35th Moment - Excuse

8.4K 1K 44
                                    

Bekerja untuk konsultan teknik yang tidak pernah kehabisan proyek membuat Refki dan kata sibuk selalu bisa disandingkan kapan saja. Lagi-lagi, ia harus menelan keinginannya untuk menghabiskan waktu bersama Liv setelah satu minggu sejak kepulangannya dari Jember, perempuan itu tidur di rumah Lita atas permintaan Kakaknya.

Namun, saat Liv tiba-tiba menghubunginya dan meminta Refki mencari buku yang tertinggal di mobilnya, Refki tidak berpikir lagi dan segera melajukan mobilnya ke rumah Welly. Sebentar pun, tidak masalah. Yang terpenting, ia tetap bisa melihat Liv malam ini.

Saat ia keluar dari mobilnya dengan tangan memegang buku kuliah Liv, dari arah yang berlawanan, ia mendapati Jazz milik Lita melaju pelan. Saat melirik ke garasi, ia mendapati mobil Welly terparkir di sana.

Dahinya otomatis mengerut. Tidak biasanya.

Jika sedang ada Welly, Lita tidak akan pernah pergi seorang diri. Dan Welly, tentu saja tidak pernah mau menyetir mobil baru Lita yang sempit dan tidak nyaman untuk kakinya.

Refki menunggu di sisi mobilnya, berniat menunggu Lita, saat yang didapati di balik kemudi adalah kekasihnya.

Dadanya mencelus.

Jelas ia tidak salah lihat.

Banyak sekali pertanyaan yang bercokol dalam kepalanya.

Sejak kapan Liv bisa menyetir? Sejak kapan Liv menyembunyikan fakta ini? Sejak kapan Welly mengizinkan istri dan Adiknya hanya pergi berdua sementara laki-laki itu tidak sedang berada di kantor?

Namun, lidahnya kelu. Bahkan ketika Lita keluar dari mobilnya, diikuti Liv yang memarkir kendaraan roda empat itu dengan tanpa menabrak apa pun, ia kesulitan untuk menemukan suaranya sendiri.

Refki memaksakan senyum saat Lita lebih dulu menyapa.

"Masuk, Mas. Mas Welly lagi main sama Raga."

"Aku cuma mau nganter bukunya Liv, Taa," jawab Refki, lantas menoleh pada Liv yang menghampirinya tergesa. Tidak membiarkan Liv mengatakan apa pun, Refki langsung menyodorkan buku kuliah Liv dan berkata, "Aku langsung balik, ya."

Lita sudah masuk lebih dulu dengan menjinjing dua tas plastik berisi makanan yang entah apa saat Liv menahan lengan Refki.

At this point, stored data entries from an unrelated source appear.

-- ==== Sys2Proof/Machine/Tick.lean ====
section
/-!
DEFINITION. One cycle of the core clock: what time alone does (R128).
-/

namespace Sys2Proof.Machine

/-- Bus time and its fraction after one CCLK: 2 ns × (1 + r), with a fraction of 2^-32 ns (R128); the symbol clock goes on by 2 ns. -/
def TimeState.advance (t : TimeState) : TimeState :=
  let add : Nat := ((2 * (1000000000 + t.rate) * 4294967296) / 1000000000).toNat
  let sum := t.frac.toNat + add
  { t with bus := t.bus + BitVec.ofNat 64 (sum / 4294967296), frac := BitVec.ofNat 32 (sum % 4294967296),
           mono := t.mono + 2, cclk := t.cclk + 1 }

/-- One CCLK. While PD_TIME does not run, bus time stands (R142), and the entry window of PD_TIME runs out (R396). -/
def tick (s : State) : State :=
  if s.pmu.doms[10] == .on then { s with time := s.time.advance } else { s with pmu := { s.pmu with window := s.pmu.window - 1 } }

end Sys2Proof.Machine
end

"Tadi aku nyetirnya dari gapura, kok. Nggak di jalan besar."

Refki berkedip sekali, lalu mengangguk. Kepalanya penuh dengan serentetan pertanyaan, tetapi ia hanya bisa mengatakan, "Glad to know that you're safe."

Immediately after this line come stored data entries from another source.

/-! ## Completions -/

/-- A command completes with one entry (R283, R284), here while the host function takes posted writes and nothing waits before it, for a
command without SIG in a mailbox without EVERY and without a duplicate that waits: 32 bytes at the write position, with TAG, STATUS, OPCODE,
20 bytes of result, PERTURBED, BAD_BYTE and the phase bit; the write index moves on, the command leaves the taken ones, its tag's cached
outcome is noted; and nothing else changes. -/
def Obligations.CompletionIsOneEntry : Prop :=
  ∀ (s : State) (c : CmdRef) (t : Taken) (status : Nat) (result : List Byte) (bad : Nat),
    ksorted s.insts = true → s.taken c = some t → s.canPost = true → s.hostq = [] → s.boot.dmaRefused = false →
    t.flags % 2 = 0 → s.flag .INST_MB_CFG_EVERY 0 c.inst.val = false → (∀ u ∈ (s.inst c.inst.val).mb.taken, u.copies = false) →
    ∃ m : Mailbox,
      s.done c status result bad =
        { s with
          insts := kput Instance.init s.insts c.inst.val { s.inst c.inst.val with mb := m }
          out := .hostWrite (s.pasidOf c.inst.val)
            (BitVec.ofNat 64 (s.pair .INST_MB_CPL_BASE_LO .INST_MB_CPL_BASE_HI 0 c.inst.val + 32 * ((s.inst c.inst.val).mb.write.toNat %
              2 ^ s.fld .INST_MB_CFG_CPL_SIZE 0 c.inst.val)))
            (leBytes 4 t.tag.toNat ++ leBytes 2 status ++ leBytes 2 t.opcode ++ result20 result ++
              [(if s.perturbed || t.pertOn || s.ptbSeq != t.pertSeq then 2 else 0), BitVec.ofNat 8 bad, 0,
                if (s.inst c.inst.val).mb.phase then 0x80 else 0]) :: s.out } ∧
      m.write = (s.inst c.inst.val).mb.write + 1 ∧
      m.phase = (if ((s.inst c.inst.val).mb.write + 1).toNat % 2 ^ s.fld .INST_MB_CFG_CPL_SIZE 0 c.inst.val = 0
        then !(s.inst c.inst.val).mb.phase else (s.inst c.inst.val).mb.phase) ∧
      m.taken = (s.inst c.inst.val).mb.taken.filter (·.idx != c.idx) ∧ m.prod = (s.inst c.inst.val).mb.prod ∧
      m.fetch = (s.inst c.inst.val).mb.fetch ∧ m.eventSeq = (s.inst c.inst.val).mb.eventSeq ∧ m.lost = (s.inst c.inst.val).mb.lost

/-- The checks common to every command come in the order of R293: a reserved or unusable byte ends the command BAD_PARAM with the lowest such
byte in BAD_BYTE, then an issuer that may not issue it NOT_PERMITTED, then a mode outside its modes WRONG_MODE; and only past all of them does
the command do its own work. Whether a command has started and is served is outside these checks. -/
def Obligations.CommonChecksComeInOrder : Prop :=
  ∀ (s : State) (c : CmdRef) (t : Taken) (fr : Frame) (ranges : Taken → List (Nat × Bool)) (permitted : Taken → Bool)
    (act : Taken → State),
    s.taken c = some t → t.started = true → t.copies = false → t.waiting = false → t.opcode = fr.opcode →
    s.serves c.inst.val = true → s.knows t.opcode = true →
    (∀ b : Nat, (b ∈ fr.reserved t ∨ (b, true) ∈ ranges t) → (∀ x : Nat, (x ∈ fr.reserved t ∨ (x, true) ∈ ranges t) → b ≤ x) →
      s.command c fr ranges permitted act = s.done c stBadParam [] b) ∧
    (fr.reserved t = [] → (∀ x ∈ ranges t, x.2 = false) →
      (((fr.manager = true ∧ c.inst.val ≠ 0) ∨ permitted t = false) →
        s.command c fr ranges permitted act = s.done c stNotPermitted []) ∧
      ((fr.manager = false ∨ c.inst.val = 0) → permitted t = true →
        (s.pmu.mode ∉ fr.modes → s.command c fr ranges permitted act = s.done c stWrongMode []) ∧
        (s.pmu.mode ∈ fr.modes → s.command c fr ranges permitted act = act t)))


/-! ## Commands of a mailbox: each does its own work where it is ready -/

/-- Commands that only report (R295, R297, R304, R307, R308): NOP, IDENTIFY, GET_LIMITS by both kinds of page, INST_QUERY, TIME_GET, GANG_STATUS
and PPM_READ complete OK with the bytes of their tables and change nothing else. Silicon 0xB0 and command set 1.4 are this device's. -/
def Obligations.ReportsCompleteWithTheirTables : Prop :=
  ∀ (s : State) (c : CmdRef) (t : Taken),
    (s.standsReady c t ⟨0x0001, [], modesAll, false⟩ = true → exec (.nop c) s = .next (s.done c stOk [])) ∧
    (s.standsReady c t ⟨0x0002, [], modesAll, false⟩ = true →
      exec (.identify c) s = .next (s.done c stOk ([0x12, 0x75, 0xB0] ++
        (if s.boot.rom then [5, 0xFF, 0xFF, 0xFF] else
          [BitVec.ofNat 8 s.pmu.mode.code, BitVec.ofNat 8 (s.fwImage / 65536), BitVec.ofNat 8 (s.fwImage / 256), BitVec.ofNat 8 s.fwImage]) ++
        [1, 4, s.gang.effMinor] ++ leBytes 2 c.inst.val ++
        [BitVec.ofNat 8 (ptbDisable.toNat + 2 * gangAllowed.toNat + 4 * (s.flag .PTB_CFG_RUN_ENABLE).toNat), 0] ++ leBytes 2 maxInstances))) ∧
    (s.standsReady c t ⟨0x0003, [(8, 1, 0xFF)], modesAll, false⟩ = true →
      (t.arg 8 1 = 0xFF → exec (.getLimits c) s = .next (s.done c stOk
        (leBytes 2 (s.inst c.inst.val).shares.ctx ++ leBytes 2 (s.ctxUse c.inst.val) ++ leBytes 4 (s.inst c.inst.val).shares.words ++
          leBytes 4 (s.stageUse c.inst.val) ++ [BitVec.ofNat 8 (s.inst c.inst.val).shares.blocks.length,
            BitVec.ofNat 8 (s.inst c.inst.val).shares.weight] ++ leBytes 2 (s.inst c.inst.val).shares.vecFirst ++
          leBytes 2 (s.inst c.inst.val).shares.vecs ++ leBytes 2 (s.domsUsed c.inst.val).length))) ∧
      (∀ k : Fin 16, t.arg 8 1 = k.val → exec (.getLimits c) s = .next (s.done c stOk
        (leBytes 2 (s.inst c.inst.val).shares.slots[k] ++ leBytes 2 (s.slotUse c.inst.val k))))) ∧
    (s.standsReady c t ⟨0x0105, [(8, 2, 0xFFFF), (10, 1, 0xFF)], modesAll, true⟩ = true → ∀ i : Nat, t.arg 8 2 = i → i < 512 →
      (t.arg 10 1 = 0 → exec (.instQuery c) s = .next (s.done c stOk
        ([(match (s.inst i).state with | .free => 0 | .active => 1 | .resetting => 2 | .frozen => 3 : Byte), 0] ++
          leBytes 3 (if i = 0 then s.fld .INST_MGR_CFG_PASID else (s.inst i).pasid.toNat) ++ [0] ++ leBytes 2 (s.ctxUse i) ++
          leBytes 4 (s.stageUse i) ++ leBytes 4 (s.inst i).epoch.toNat ++ leBytes 4 (s.inst i).stall.cnt.toNat))) ∧
      (t.arg 10 1 = 1 → exec (.instQuery c) s = .next (s.done c stOk
        (leBytes 8 (s.inst i).stall.openAt.toNat ++ leBytes 8 (s.inst i).stall.closeAt.toNat)))) ∧
    (s.standsReady c t ⟨0x0401, [], modesSURHV, false⟩ = true →
      exec (.timeGet c) s = .next (s.done c stOk (leBytes 8 s.time.bus.toNat ++ [BitVec.ofNat 8 s.time.quality.code,
        BitVec.ofNat 8 s.timeFlags] ++ leBytes 4 s.uncertNs ++ leBytes 4 (s.course.count.toNat % 2 ^ 32) ++ [BitVec.ofNat 8 s.timeSource]))) ∧
    (s.standsReady c t ⟨0x0502, [], modesAll, false⟩ = true →
      exec (.gangStatus c) s = .next (s.done c stOk (s.gang.brief ++ leBytes 4 s.gang.digest.toNat ++ leBytes 4 (sat32 s.gang.offset) ++
        [s.gang.effMinor, BitVec.ofNat 8 (s.gang.members % 256)]))) ∧
    (s.standsReady c t ⟨0x0604, [(8, 1, 0xFF)], modesAll, false⟩ = true → ∀ n : Fin 16, t.arg 8 1 = n.val →
      (c.inst.val = 0 ∨ s.boundPort c.inst.val (.root n) = true) →
      exec (.ppmRead c) s = .next (s.done c stOk (leBytes 2 (s.fld .PPM_MEAS_I n.val) ++ leBytes 2 (s.fld .PPM_MEAS_V n.val) ++
        leBytes 4 (s.fld .PPM_POWER_P n.val) ++ leBytes 6 s.ppm[n].energy.toNat ++
        [BitVec.ofNat 8 s.ppm[n].phase.code, BitVec.ofNat 8 s.ppm[n].cause.code, s.ppm[n].retries])))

"Iya ... aku baik-baik aja, nggak nabrak apa-apa dari gapura ke sini. Kan deket...,"

Tidak ingin berdebat, maka yang Refki lakukan adalah mengangguk lagi.

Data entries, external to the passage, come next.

@[simp] theorem modInst_regs (i : Nat) (f : Instance → Instance) : (s.modInst i f).regs = s.regs := rfl
@[simp] theorem modInst_regsOld (i : Nat) (f : Instance → Instance) : (s.modInst i f).regsOld = s.regsOld := rfl
@[simp] theorem modInst_latch (i : Nat) (f : Instance → Instance) : (s.modInst i f).latch = s.latch := rfl
@[simp] theorem modInst_time (i : Nat) (f : Instance → Instance) : (s.modInst i f).time = s.time := rfl
@[simp] theorem modInst_course (i : Nat) (f : Instance → Instance) : (s.modInst i f).course = s.course := rfl
@[simp] theorem modInst_plan (i : Nat) (f : Instance → Instance) : (s.modInst i f).plan = s.plan := rfl
@[simp] theorem modInst_ports (i : Nat) (f : Instance → Instance) : (s.modInst i f).ports = s.ports := rfl
@[simp] theorem modInst_ga (i : Nat) (f : Instance → Instance) : (s.modInst i f).ga = s.ga := rfl
@[simp] theorem modInst_gb (i : Nat) (f : Instance → Instance) : (s.modInst i f).gb = s.gb := rfl
@[simp] theorem modInst_devices (i : Nat) (f : Instance → Instance) : (s.modInst i f).devices = s.devices := rfl
@[simp] theorem modInst_nodes (i : Nat) (f : Instance → Instance) : (s.modInst i f).nodes = s.nodes := rfl
@[simp] theorem modInst_binds (i : Nat) (f : Instance → Instance) : (s.modInst i f).binds = s.binds := rfl
@[simp] theorem modInst_amap (i : Nat) (f : Instance → Instance) : (s.modInst i f).amap = s.amap := rfl
@[simp] theorem modInst_reseats (i : Nat) (f : Instance → Instance) : (s.modInst i f).reseats = s.reseats := rfl
@[simp] theorem modInst_enums (i : Nat) (f : Instance → Instance) : (s.modInst i f).enums = s.enums := rfl
@[simp] theorem modInst_flows (i : Nat) (f : Instance → Instance) : (s.modInst i f).flows = s.flows := rfl
@[simp] theorem modInst_fwTasks (i : Nat) (f : Instance → Instance) : (s.modInst i f).fwTasks = s.fwTasks := rfl
@[simp] theorem modInst_dispLast (i : Nat) (f : Instance → Instance) : (s.modInst i f).dispLast = s.dispLast := rfl
@[simp] theorem modInst_turns (i : Nat) (f : Instance → Instance) : (s.modInst i f).turns = s.turns := rfl
@[simp] theorem modInst_relLast (i : Nat) (f : Instance → Instance) : (s.modInst i f).relLast = s.relLast := rfl
@[simp] theorem modInst_visCount (i : Nat) (f : Instance → Instance) : (s.modInst i f).visCount = s.visCount := rfl
@[simp] theorem modInst_planq (i : Nat) (f : Instance → Instance) : (s.modInst i f).planq = s.planq := rfl
@[simp] theorem modInst_txq (i : Nat) (f : Instance → Instance) : (s.modInst i f).txq = s.txq := rfl
@[simp] theorem modInst_expects (i : Nat) (f : Instance → Instance) : (s.modInst i f).expects = s.expects := rfl
@[simp] theorem modInst_txLine (i : Nat) (f : Instance → Instance) : (s.modInst i f).txLine = s.txLine := rfl
@[simp] theorem modInst_engines (i : Nat) (f : Instance → Instance) : (s.modInst i f).engines = s.engines := rfl
@[simp] theorem modInst_trace (i : Nat) (f : Instance → Instance) : (s.modInst i f).trace = s.trace := rfl
@[simp] theorem modInst_traceDropped (i : Nat) (f : Instance → Instance) : (s.modInst i f).traceDropped = s.traceDropped := rfl
@[simp] theorem modInst_ests (i : Nat) (f : Instance → Instance) : (s.modInst i f).ests = s.ests := rfl
@[simp] theorem modInst_encs (i : Nat) (f : Instance → Instance) : (s.modInst i f).encs = s.encs := rfl
@[simp] theorem modInst_edgesLate (i : Nat) (f : Instance → Instance) : (s.modInst i f).edgesLate = s.edgesLate := rfl
@[simp] theorem modInst_insts (i : Nat) (f : Instance → Instance) : (s.modInst i f).insts = kput Instance.init s.insts i (f (s.inst i)) := rfl
@[simp] theorem modInst_gutter (i : Nat) (f : Instance → Instance) : (s.modInst i f).gutter = s.gutter := rfl
@[simp] theorem modInst_errs (i : Nat) (f : Instance → Instance) : (s.modInst i f).errs = s.errs := rfl
@[simp] theorem modInst_stop (i : Nat) (f : Instance → Instance) : (s.modInst i f).stop = s.stop := rfl
@[simp] theorem modInst_gang (i : Nat) (f : Instance → Instance) : (s.modInst i f).gang = s.gang := rfl
@[simp] theorem modInst_pmu (i : Nat) (f : Instance → Instance) : (s.modInst i f).pmu = s.pmu := rfl
@[simp] theorem modInst_ppm (i : Nat) (f : Instance → Instance) : (s.modInst i f).ppm = s.ppm := rfl
@[simp] theorem modInst_feeds (i : Nat) (f : Instance → Instance) : (s.modInst i f).feeds = s.feeds := rfl
@[simp] theorem modInst_oscRun (i : Nat) (f : Instance → Instance) : (s.modInst i f).oscRun = s.oscRun := rfl
@[simp] theorem modInst_host (i : Nat) (f : Instance → Instance) : (s.modInst i f).host = s.host := rfl
@[simp] theorem modInst_hostq (i : Nat) (f : Instance → Instance) : (s.modInst i f).hostq = s.hostq := rfl
@[simp] theorem modInst_boot (i : Nat) (f : Instance → Instance) : (s.modInst i f).boot = s.boot := rfl
@[simp] theorem modInst_jtag (i : Nat) (f : Instance → Instance) : (s.modInst i f).jtag = s.jtag := rfl
@[simp] theorem modInst_ptbSeq (i : Nat) (f : Instance → Instance) : (s.modInst i f).ptbSeq = s.ptbSeq := rfl
@[simp] theorem modInst_ptbCount (i : Nat) (f : Instance → Instance) : (s.modInst i f).ptbCount = s.ptbCount := rfl
@[simp] theorem modInst_free (i : Nat) (f : Instance → Instance) : (s.modInst i f).free = s.free := rfl
@[simp] theorem modInst_out (i : Nat) (f : Instance → Instance) : (s.modInst i f).out = s.out := rfl
@[simp] theorem modInst_pending (i : Nat) (f : Instance → Instance) : (s.modInst i f).pending = s.pending := rfl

Tatapan Liv sudah hampir meluluhkannya, tetapi ketika mengingat bagaimana Liv mampu mengendalikan mobil Lita tanpa lecet, rasa kesalnya mencuat lagi. Ia pasti sudah melewatkan banyak hal. Dan menyadari itu, Refki merasa tidak berguna dan dianggap sebagai seseorang yang penting dalam hidup perempuan itu. Seharusnya ia tidak memaksakan apa pun pada Liv karena perempuan itu berhak atas hidupnya. Sepenuhnya. Namun, pada kenyatannya, Refki kesulitan mengenyahkan perasaan ini.

"Masuk, gih. Salam buat Welly. Aku langsung ke kantor."

***

Bayangan Refki yang memasang raut kesal, marah, dan kecewa—yang meski samar—membuat Liv tidak bisa tenang sejak tadi. Karena itu, ia akhirnya memutuskan pergi ke apartemen Refki dan menunggu laki-laki itu pulang dari kantor yang entah pukul berapa. Liv sudah mengirim pesan, tetapi sampai pukul sebelas malam, laki-laki itu tidak kunjung membalas. Maka ia memilih untuk tidak masuk ke apartemen Refki dan memilih menunggu di minimarket terdekat yang buka 24 jam.